House prices and rents will continue to rise as the economy continues to expand rapidly in the next two years boosted by house building, the European Commission has predicted.
Its new forecasts project that GDP will grow rapidly, by 4.8% this year, and then 3.9% and 3.1% in 2018 and 2019.
Shorn of the accounting distortions caused by multinationals involving contract manufacturing and intellectual property transfers, the underlying economy driven by consumer spending and construction will power ahead, by an average of 4% to 2019, the commission projects.
Without providing specific forecasts, the commission signalled that housing costs would likely rise sharply.
“Insufficient housing supply remains a challenge and is expected to show up in house prices and rents,” it said in the autumn forecasts.
“Investment in construction is projected to contribute substantially to growth in domestic demand, with strong momentum in residential property investment in 2016 expected to continue in the medium term, supported by Government policies,” the commission said.
A number of forecasters such as the Economic and Social Research Institute (ESRI) have warned about the potential for the huge increase in housing construction to destabilise the economy over the coming years. The ESRI has said, however, that the economy was not at present overheating.
The spectre of Brexit looms large over the commission’s forecasts.
It warns that uncertainty about the eventual deal between the UK and the EU and “potential changes to the international taxation environment and US tax and trade policies” could weigh on Government revenues.
The commission forecasts Irish prices as measured by its harmonised index will rise only slightly over the coming years. Prices will rise 0.8% next year and 1.2% in 2019, it predicts.
Jobs growth will continue at a fast pace, helping push the average annual rate of unemployment to 5.5% next year and to 5.3% in 2019.
The commission said growth in the eurozone will expand 2.2% this year, up from 1.8% in 2016. In May, the commission forecast 2017 growth at 1.7%.
“The European economy has performed significantly better than expected this year, propelled by resilient private consumption, stronger growth around the world, and falling unemployment,” the commission said.
“Investment is also picking up amid favourable financing conditions and considerably brightened economic sentiment as uncertainty has faded,” it said.

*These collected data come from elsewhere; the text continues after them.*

-- ==== Sys2Proof/Laws/Port.lean ====
section
/-! SUPPORT. What a transaction on the register port can do, said once. -/

namespace Sys2Proof.Machine

/-- A register is found at its own offset (R12). -/
@[simp] theorem regAt_regAddr (r : Reg) : regAt (regAddr r) = some r := by
  cases r
  case ftSym i =>
    have h := i.isLt
    simp only [regAt, regAddr, BitVec.toNat_ofNat]
    rw [Nat.mod_eq_of_lt (by omega), if_neg (by omega), if_pos (by omega), Nat.add_sub_cancel_left]
    simp
  case ftCnt i =>
    have h := i.isLt
    simp only [regAt, regAddr, BitVec.toNat_ofNat]
    rw [Nat.mod_eq_of_lt (by omega), if_neg (by omega), if_neg (by omega), if_pos (by omega), Nat.add_sub_cancel_left]
    simp
  case ctW i =>
    have h := i.isLt
    simp only [regAt, regAddr, BitVec.toNat_ofNat]
    rw [Nat.mod_eq_of_lt (by omega), if_neg (by omega), if_neg (by omega), if_neg (by omega), if_pos (by omega),
      Nat.add_sub_cancel_left]
    simp
  case nodeW k =>
    have h := k.isLt
    simp only [regAt, regAddr, BitVec.toNat_ofNat]
    rw [Nat.mod_eq_of_lt (by omega), if_neg (by omega), if_neg (by omega), if_neg (by omega), if_neg (by omega),
      if_pos (by omega), Nat.add_sub_cancel_left]
    simp
  all_goals rfl

/-- A read of a register that is not locked. -/
theorem portTxn_read (r : Reg) (s : State) (h : (s.busy && !r.classA) = false) :
    portTxn (.read (regAddr r)) s = .next (answer (readReg r s).1 (readReg r s).2) := by
  simp only [portTxn, txnAddr, regAt_regAddr, h, accessReg, Bool.false_eq_true, if_false]

/-- A write to a register other than CMD that is not locked. -/
theorem portTxn_write (r : Reg) (w : Word) (s : State) (h : (s.busy && !r.classA) = false) (hc : r ≠ .cmd) :
    portTxn (.write (regAddr r) w) s = .next (answer (writeReg r w s).1 (writeReg r w s).2) := by
  simp only [portTxn, txnAddr, regAt_regAddr, h, accessReg, hc, Bool.false_eq_true, if_false]

/-- A write to CMD in the idle block (R80, lines 2 to 5). -/
theorem portTxn_cmd (w : Word) (s : State) (h : s.busy = false) :
    portTxn (.write (regAddr .cmd) w) s = writeCmd w s := by
  simp only [portTxn, txnAddr, regAt_regAddr, h, accessReg, Bool.false_and, Bool.false_eq_true, if_false, if_true]

/-- A locked access (R60). -/
theorem portTxn_locked (t : Txn) (r : Reg) (s : State) (h : s.busy = true) (hr : regAt (txnAddr t) = some r)
    (hc : r.classA = false) : portTxn t s = .next (answer ⟨0#32, true⟩ (setOvr s)) := by
  simp only [portTxn, hr, h, hc, Bool.not_false, Bool.and_self, if_true]

/-- An access to an unmapped offset (R61). -/
theorem portTxn_unmapped (t : Txn) (s : State) (hr : regAt (txnAddr t) = none) :
    portTxn t s = .next (answer ⟨0#32, true⟩ s) := by
  simp only [portTxn, hr]

/-- Everything a transaction can come to: unmapped, locked, a read, a write, a command. -/
theorem portTxn_cases (t : Txn) (s : State) :
    (regAt (txnAddr t) = none ∧ portTxn t s = .next (answer ⟨0#32, true⟩ s)) ∨
    (∃ r, regAt (txnAddr t) = some r ∧ s.busy = true ∧ r.classA = false ∧
      portTxn t s = .next (answer ⟨0#32, true⟩ (setOvr s))) ∨
    (∃ r a, t = .read a ∧ regAt a = some r ∧ (s.busy && !r.classA) = false ∧
      portTxn t s = .next (answer (readReg r s).1 (readReg r s).2)) ∨
    (∃ r a w, t = .write a w ∧ regAt a = some r ∧ (s.busy && !r.classA) = false ∧ r ≠ .cmd ∧
      portTxn t s = .next (answer (writeReg r w s).1 (writeReg r w s).2)) ∨
    (∃ a w, t = .write a w ∧ regAt a = some .cmd ∧ s.busy = false ∧ portTxn t s = writeCmd w s) := by
  cases hr : regAt (txnAddr t) with
  | none => exact .inl ⟨rfl, portTxn_unmapped t s hr⟩
  | some r =>
    by_cases hl : (s.busy && !r.classA) = true
    · refine .inr (.inl ⟨r, rfl, ?_, ?_, ?_⟩)
      · simp at hl; exact hl.1
      · simp at hl; exact hl.2
      · simp only [portTxn, hr, hl, if_true]
    · have hf : (s.busy && !r.classA) = false := by simpa using hl
      cases t with
      | read a =>
        refine .inr (.inr (.inl ⟨r, a, rfl, hr, hf, ?_⟩))
        simp only [txnAddr] at hr
        simp only [portTxn, txnAddr, hr, hf, accessReg, Bool.false_eq_true, if_false]
      | write a w =>
        simp only [txnAddr] at hr
        by_cases hc : r = .cmd
        · subst hc
          refine .inr (.inr (.inr (.inr ⟨a, w, rfl, hr, ?_, ?_⟩)))
          · simpa [Reg.classA] using hf
          · simp only [portTxn, txnAddr, hr, hf, accessReg, Bool.false_eq_true, if_false, if_true]
        · refine .inr (.inr (.inr (.inl ⟨r, a, w, rfl, hr, hf, hc, ?_⟩)))
          simp only [portTxn, txnAddr, hr, hf, accessReg, hc, Bool.false_eq_true, if_false]

/-- What a write to CMD in the idle block comes to (R80). -/
theorem writeCmd_cases (w : Word) (s : State) :
    (w = 0#32 ∧ writeCmd w s = answered ⟨0#32, false⟩ (exec .nop s)) ∨
    (w = 1#32 ∧ writeCmd w s = answered ⟨0#32, false⟩ (exec .clear s)) ∨
    (w ≠ 0#32 ∧ w ≠ 1#32 ∧ s.error = true ∧ writeCmd w s = .next (answer ⟨0#32, true⟩ (setOvr s))) ∨
    (w ≠ 0#32 ∧ w ≠ 1#32 ∧ s.error = false ∧ writeCmd w s = .next (answer ⟨0#32, false⟩ (accept w s))) := by
  by_cases h0 : w = 0#32
  · subst h0; exact .inl ⟨rfl, by simp only [writeCmd, if_true]⟩
  · by_cases h1 : w = 1#32
    · subst h1; exact .inr (.inl ⟨rfl, by simp only [writeCmd, h0, if_false, if_true]⟩)
    · cases he : s.error
      · exact .inr (.inr (.inr ⟨h0, h1, rfl, by simp only [writeCmd, h0, h1, he, Bool.false_eq_true, if_false]⟩))
      · exact .inr (.inr (.inl ⟨h0, h1, rfl, by simp only [writeCmd, h0, h1, he, if_false, if_true]⟩))

theorem writeCmd_accept (w : Word) (s : State) (h0 : w ≠ 0#32) (h1 : w ≠ 1#32) (he : s.error = false) :
    writeCmd w s = .next (answer ⟨0#32, false⟩ (accept w s)) := by
  rw [writeCmd, if_neg h0, if_neg h1, if_neg (by simp [he])]

theorem writeCmd_refuse (w : Word) (s : State) (h0 : w ≠ 0#32) (h1 : w ≠ 1#32) (he : s.error = true) :
    writeCmd w s = .next (answer ⟨0#32, true⟩ (setOvr s)) := by
  rw [writeCmd, if_neg h0, if_neg h1, if_pos he]

/-- A transaction always has an answer and a next state (R219). -/
theorem portTxn_next (t : Txn) (s : State) : ∃ u, portTxn t s = .next u := by
  rcases portTxn_cases t s with ⟨_, h⟩ | ⟨_, _, _, _, h⟩ | ⟨_, _, _, _, _, h⟩ | ⟨_, _, _, _, _, _, _, h⟩ |
    ⟨_, w, _, _, hb, h⟩
  · exact ⟨_, h⟩
  · exact ⟨_, h⟩
  · exact ⟨_, h⟩
  · exact ⟨_, h⟩
  · rcases writeCmd_cases w s with ⟨_, e⟩ | ⟨_, e⟩ | ⟨_, _, _, e⟩ | ⟨_, _, _, e⟩
    · exact ⟨answer ⟨0#32, false⟩ s, by rw [h, e]; simp [exec, execNop, hb, answered]⟩
    · exact ⟨answer ⟨0#32, false⟩ (clearState s), by rw [h, e]; simp [exec, execClear, hb, answered]⟩
    · exact ⟨_, h.trans e⟩
    · exact ⟨_, h.trans e⟩

end Sys2Proof.Machine
end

Growth in 2018 is to slow to 2.1% and to 1.9% in 2019.
Meanwhile, British economic growth will slow sharply over the next two years as companies are likely to put investment on hold because of uncertainty over the outcome of Brexit negotiations with EU, the commission forecast.
It slashed its forecast for economic growth in the UK for this year to 1.5% from 1.8% projected earlier this year and forecast growth of 1.3% in 2018 and 1.1% in 2019, the year the UK leaves the EU.
“Investment growth is forecast to weaken in 2018, as many firms are likely to continue deferring investments in the face of uncertainty,” the commission said.